Recently, the Nobel Prize for medicine has been awarded to those who study circadian rhythms. There has been a growing literature on this for some time, and the evidence is clear—for humans, rest is critical to productivity. Studies of chronic sleep restriction—getting too little sleep every night—demonstrate that those who are sleep deprived suffer problems with memory and cognitive function. If one is engaged in scholarship, compromising one’s ability to think and remember is counterproductive. Sometimes to get more done, a common challenge for scholars, one needs to make sure one gets sufficient rest.
Because of the way our bodies work, to get sufficient rest requires some commitment to daily discipline—going to bed at the same hour, and rising at the same hour. The sorts of things monastic communities have done for centuries. Unfortunately, in our time warped age of viewing value in terms of time spent in “productive” activities, we can lose sight of what our bodies and brains demand. We churn our daily routines and we cut back on our sleep. Then we feel like we are not getting enough done and eventually suffer burn out.
If one works while tired, it takes more time to get things done.

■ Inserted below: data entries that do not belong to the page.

/-- MARGIN_CURVE_WRITE (R412, Table 19-7) of the curve or the envelope stores it and re-plans the kind; of subindex 5 it stores; a bad curve is
TABLE_INVALID, an envelope whose low lies above its high RANGE; a kind that is not there is no command. -/
def marginWrites : Prop := ∀ (s : State) (o : Origin) (k sub : Nat) (v : List Byte),
  (k < 17 → Writable s o (0x9050 + k) sub v → s.marginRule k sub v = none →
    (sub = 5 → exec (.marginCurveWrite o k sub v) s = .next ((s.dset (0x9050 + k) sub v).answerW o (0x9050 + k) sub v.length stOK 0))
    ∧ (sub ≠ 5 → exec (.marginCurveWrite o k sub v) s = .next
      (((s.dset (0x9050 + k) sub v).replanAll (fun i => islandKind i == k)).answerW o (0x9050 + k) sub v.length stOK 0)))
  ∧ (k < 17 → Checked s o (0x9050 + k) 1 v → marginCurveOk k v = false →
    exec (.marginCurveWrite o k 1 v) s = .next (s.answerW o (0x9050 + k) 1 v.length stTABLE 0))
  ∧ (k < 17 → Checked s o (0x9050 + k) 2 v → s.dval (0x9050 + k) 3 < leNat v →
    exec (.marginCurveWrite o k 2 v) s = .next (s.answerW o (0x9050 + k) 2 v.length stBAD dRANGE))
  ∧ (17 ≤ k → exec (.marginCurveWrite o k sub v) s = .fault (.noSuchUnit "island kind" k))

/-- SLACK_READ (R414): the island's slack and ring count are what was read; on falling below 0x9040.03 event 0x9023, and then a PENDING plan that raises the
voltage has a stage at once. -/
def slacks : Prop := ∀ (s : State) (i slack ring : Nat), i < 100 → slack < 65536 → ring < 2 ^ 32 →
  let x := s.island i
  let s1 := fun (low : Bool) => s.setIsland i { x with slack := slack, ring := ring, low := low }
  (s.dval 0x9040 3 ≤ slack → exec (.slackRead i slack ring) s = .next (s1 false))
  ∧ (slack < s.dval 0x9040 3 → x.low = true → exec (.slackRead i slack ring) s = .next (s1 true))
  ∧ (slack < s.dval 0x9040 3 → x.low = false → x.plan ≠ 1 →
    exec (.slackRead i slack ring) s = .next ((s1 true).raise 0x9023 0 0 [i, slack]))
  ∧ (slack < s.dval 0x9040 3 → x.low = false → x.plan = 1 → x.volt < x.vp →
    exec (.slackRead i slack ring) s = .next (((s1 true).raise 0x9023 0 0 [i, slack]).stageOf i))

/-- PLAN_APPROVE (R415): a plan that awaits approval is APPROVED by its own sequence number and discarded by 0; any other write is refused. -/
def approves : Prop := ∀ (s : State) (o : Origin) (i : Nat) (v : List Byte), i < 100 →
  let x := s.island i
  (Writable s o (0x9080 + i) 9 v → x.plan = 2 →
    (leNat v = x.seq → exec (.planApprove o i v) s = .next ((s.setIsland i { x with plan := 3 }).answerW o (0x9080 + i) 9 v.length stOK 0))
    ∧ (leNat v = 0 → x.seq ≠ 0 → exec (.planApprove o i v) s = .next
      ((s.setIsland i { x with plan := 0, vp := 0, seq := 0 }).answerW o (0x9080 + i) 9 v.length stOK 0)))
  ∧ (Checked s o (0x9080 + i) 9 v → x.plan ≠ 2 → x.plan ≠ 3 →
    exec (.planApprove o i v) s = .next (s.answerW o (0x9080 + i) 9 v.length stBAD dRANGE))

/-! ### Start-up, the service port, the feed and pacing (ch 20, 21) -/

/-- POWER_ON (R452, R455, R457): BSLOT and LEAD_PREF are sampled, and a start-up begins; after a shutdown, before the feed fell, nothing. -/
def powerOns : Prop := ∀ (s : State) (straps : Nat) (ref : Bool),
  (s.boot.shut = false ∨ s.boot.off = true → exec (.powerOn straps ref) s = .next
    (State.start { s with boot := { s.boot with bslot := straps % 16, leadPref := straps / 16 % 2, refLost := !ref } } 0))
  ∧ (s.boot.shut = true → s.boot.off = false → exec (.powerOn straps ref) s = .next s)

/-- What a start-up keeps (Table 20-1, R428 to R431): the persisted store, the anchored granules with their T2 and T1 blocks, the checkpoint slots and the restore mark, the
memory keys and link keys, and the firmware slots; it begins with no session, request, page, exchange, profile, table or index, every link down, every counter 0 and no latch. -/
def startKeeps : Prop := ∀ (s : State) (warm : Bool) (last : Nat),
  let f := s.fresh warm last
  f.dict.store = s.dict.store ∧ f.dict.vals = [] ∧ f.ckpt.slots = s.ckpt.slots ∧ f.ckpt.mark = s.ckpt.mark ∧ f.ckpt.run = none
  ∧ f.tiers.grans = s.bootGrans ∧ f.sec.memKeys = s.sec.memKeys ∧ f.sec.linkKeys = s.sec.linkKeys ∧ f.pending = s.pending
  ∧ f.sess = State.reset.sess ∧ f.pages = State.reset.pages ∧ f.profs = State.reset.profs ∧ f.emb = State.reset.emb
  ∧ f.vec = State.reset.vec ∧ f.fab = State.reset.fab ∧ f.host = State.reset.host ∧ f.ctr.val = State.reset.ctr.val ∧ f.ev = State.reset.ev
  ∧ f.ns = 0 ∧ f.boot.mode = 0 ∧ f.boot.lastReset = last
  ∧ f.clk.lead.epoch = (s.clk.lead.epoch + 1) % 2 ^ 32 ∧ f.clk.lead.half = some s.boot.leadPref
  ∧ (∀ g a, (g, a) ∈ f.tiers.grans → a.pin = true)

Time is a cultural creation, and the clock time so critical for time management is not typical of humans. It is weird and strange, and we only feel that it is not because we have been so strongly indoctrinated into clock time since we were small. Don’t manage your time; manage your priorities, and make one of the top priorities taking care of yourself.
Kevin Birth is a professor of anthropology at Queens College of the City University of New York. He studies cultural concepts of time in relationship to cognition, and has conducted ethnographic research in Trinidad and on the current leap second controversy. His publications and presentations cover a wide ranging array of topics including chronobiology and globalization, comparative calendars, timekeeping in Roman Britain, culture and memory, cognitive neuroscience, early modern clocks, and ideas about roosters in the Middle Ages. He is the author of three books: Any Time is Trinidad Time (University Press of Florida), Bacchanalian Sentiments (Duke University Press), and most recently Objects of Time (Palgrave Macmillan).